Why this difference ? Well, it happens volatility is far easier to predict than returns themselves. For options or other financial products, the future value of the volatility (meaning the future behaviour of the asset) is more usefull. Thus, the market will use the volatility expectancy for those products. In this post, we will focus on the realized volatility.

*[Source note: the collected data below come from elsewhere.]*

-- ==== Sys2Proof/Machine/Dispatch.lean ====
section
/-! DEFINITION. The meaning of every command, one arm a constructor of Instr. -/

namespace Sys2Proof.Machine

open Sys2Proof

def exec (i : Instr) (s : State) : Host.Outcome State Fault Refusal :=
  match i with
  | .wveWrL0 n d => Sys2Proof.Machine.execWveWrL0 n d s
  | .wveWrL1 n d => Sys2Proof.Machine.execWveWrL1 n d s
  | .wveWrL2 n d => Sys2Proof.Machine.execWveWrL2 n d s
  | .wveWrCtrl d => Sys2Proof.Machine.execWveWrCtrl d s
  | .wveWrFreq d => Sys2Proof.Machine.execWveWrFreq d s
  | .wveWrStart d => Sys2Proof.Machine.execWveWrStart d s
  | .wveWrEnd d => Sys2Proof.Machine.execWveWrEnd d s
  | .wveWrAccum d => Sys2Proof.Machine.execWveWrAccum d s
  | .wveWrLvol d => Sys2Proof.Machine.execWveWrLvol d s
  | .wveWrLvramp d => Sys2Proof.Machine.execWveWrLvramp d s
  | .wveWrRvol d => Sys2Proof.Machine.execWveWrRvol d s
  | .wveWrRvramp d => Sys2Proof.Machine.execWveWrRvramp d s
  | .wveWrEcount d => Sys2Proof.Machine.execWveWrEcount d s
  | .wveWrK1 d => Sys2Proof.Machine.execWveWrK1 d s
  | .wveWrK1ramp d => Sys2Proof.Machine.execWveWrK1ramp d s
  | .wveWrK2 d => Sys2Proof.Machine.execWveWrK2 d s
  | .wveWrK2ramp d => Sys2Proof.Machine.execWveWrK2ramp d s
  | .wveWrO1 d => Sys2Proof.Machine.execWveWrO1 d s
  | .wveWrO2 d => Sys2Proof.Machine.execWveWrO2 d s
  | .wveWrO3 d => Sys2Proof.Machine.execWveWrO3 d s
  | .wveWrO4 d => Sys2Proof.Machine.execWveWrO4 d s
  | .wveWrPage d => Sys2Proof.Machine.execWveWrPage d s
  | .wveWrNone n d => Sys2Proof.Machine.execWveWrNone n d s
  | .wveRdL0 n => Sys2Proof.Machine.execWveRdL0 n s
  | .wveRdL1 n => Sys2Proof.Machine.execWveRdL1 n s
  | .wveRdL2 n => Sys2Proof.Machine.execWveRdL2 n s
  | .wveRdL3 n => Sys2Proof.Machine.execWveRdL3 n s
  | .wveLoad => Sys2Proof.Machine.execWveLoad s
  | .wveMute => Sys2Proof.Machine.execWveMute s
  | .wveReset => Sys2Proof.Machine.execWveReset s
  | .wveStart => Sys2Proof.Machine.execWveStart s
  | .wveStop => Sys2Proof.Machine.execWveStop s
  | .wveTick => Sys2Proof.Machine.execWveTick s
  | .adpWrData d => Sys2Proof.Machine.execAdpWrData d s
  | .adpWrCtrl d => Sys2Proof.Machine.execAdpWrCtrl d s
  | .adpRd addr => Sys2Proof.Machine.execAdpRd addr s
  | .adpLoad => Sys2Proof.Machine.execAdpLoad s
  | .adpMute => Sys2Proof.Machine.execAdpMute s
  | .adpReset => Sys2Proof.Machine.execAdpReset s
  | .adpStart => Sys2Proof.Machine.execAdpStart s
  | .adpStop => Sys2Proof.Machine.execAdpStop s
  | .adpTick => Sys2Proof.Machine.execAdpTick s
  | .sweWrCtrl0 a d => Sys2Proof.Machine.execSweWrCtrl0 a d s
  | .sweWrCtrl1 a d => Sys2Proof.Machine.execSweWrCtrl1 a d s
  | .sweWrLatch0 a d => Sys2Proof.Machine.execSweWrLatch0 a d s
  | .sweWrLatch1 a d => Sys2Proof.Machine.execSweWrLatch1 a d s
  | .sweWrTrig0 a d => Sys2Proof.Machine.execSweWrTrig0 a d s
  | .sweWrTrig1 a d => Sys2Proof.Machine.execSweWrTrig1 a d s
  | .sweRd addr => Sys2Proof.Machine.execSweRd addr s
  | .sweLoad => Sys2Proof.Machine.execSweLoad s
  | .sweMute => Sys2Proof.Machine.execSweMute s
  | .sweReset => Sys2Proof.Machine.execSweReset s
  | .sweStart => Sys2Proof.Machine.execSweStart s
  | .sweStop => Sys2Proof.Machine.execSweStop s
  | .sweTick => Sys2Proof.Machine.execSweTick s
  | .ignored acc => Sys2Proof.Machine.execIgnored acc s

end Sys2Proof.Machine
end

Why Study Realized Volatility ?
Understanding realized volatility is crucial, especially when dealing with highly volatile assets like Bitcoin. Realized volatility measures the degree of variation in an asset’s past price movements over a specific period. Studying it provides valuable insights into the asset’s risk profile and helps in making informed decisions. Here’s why analyzing realized volatility is essential:
- Risk Assessment and Management: Realized volatility is a key indicator of the risk associated with an asset. By analyzing how much Bitcoin’s price has fluctuated in the past, traders and investors can gauge the potential risk of future price movements.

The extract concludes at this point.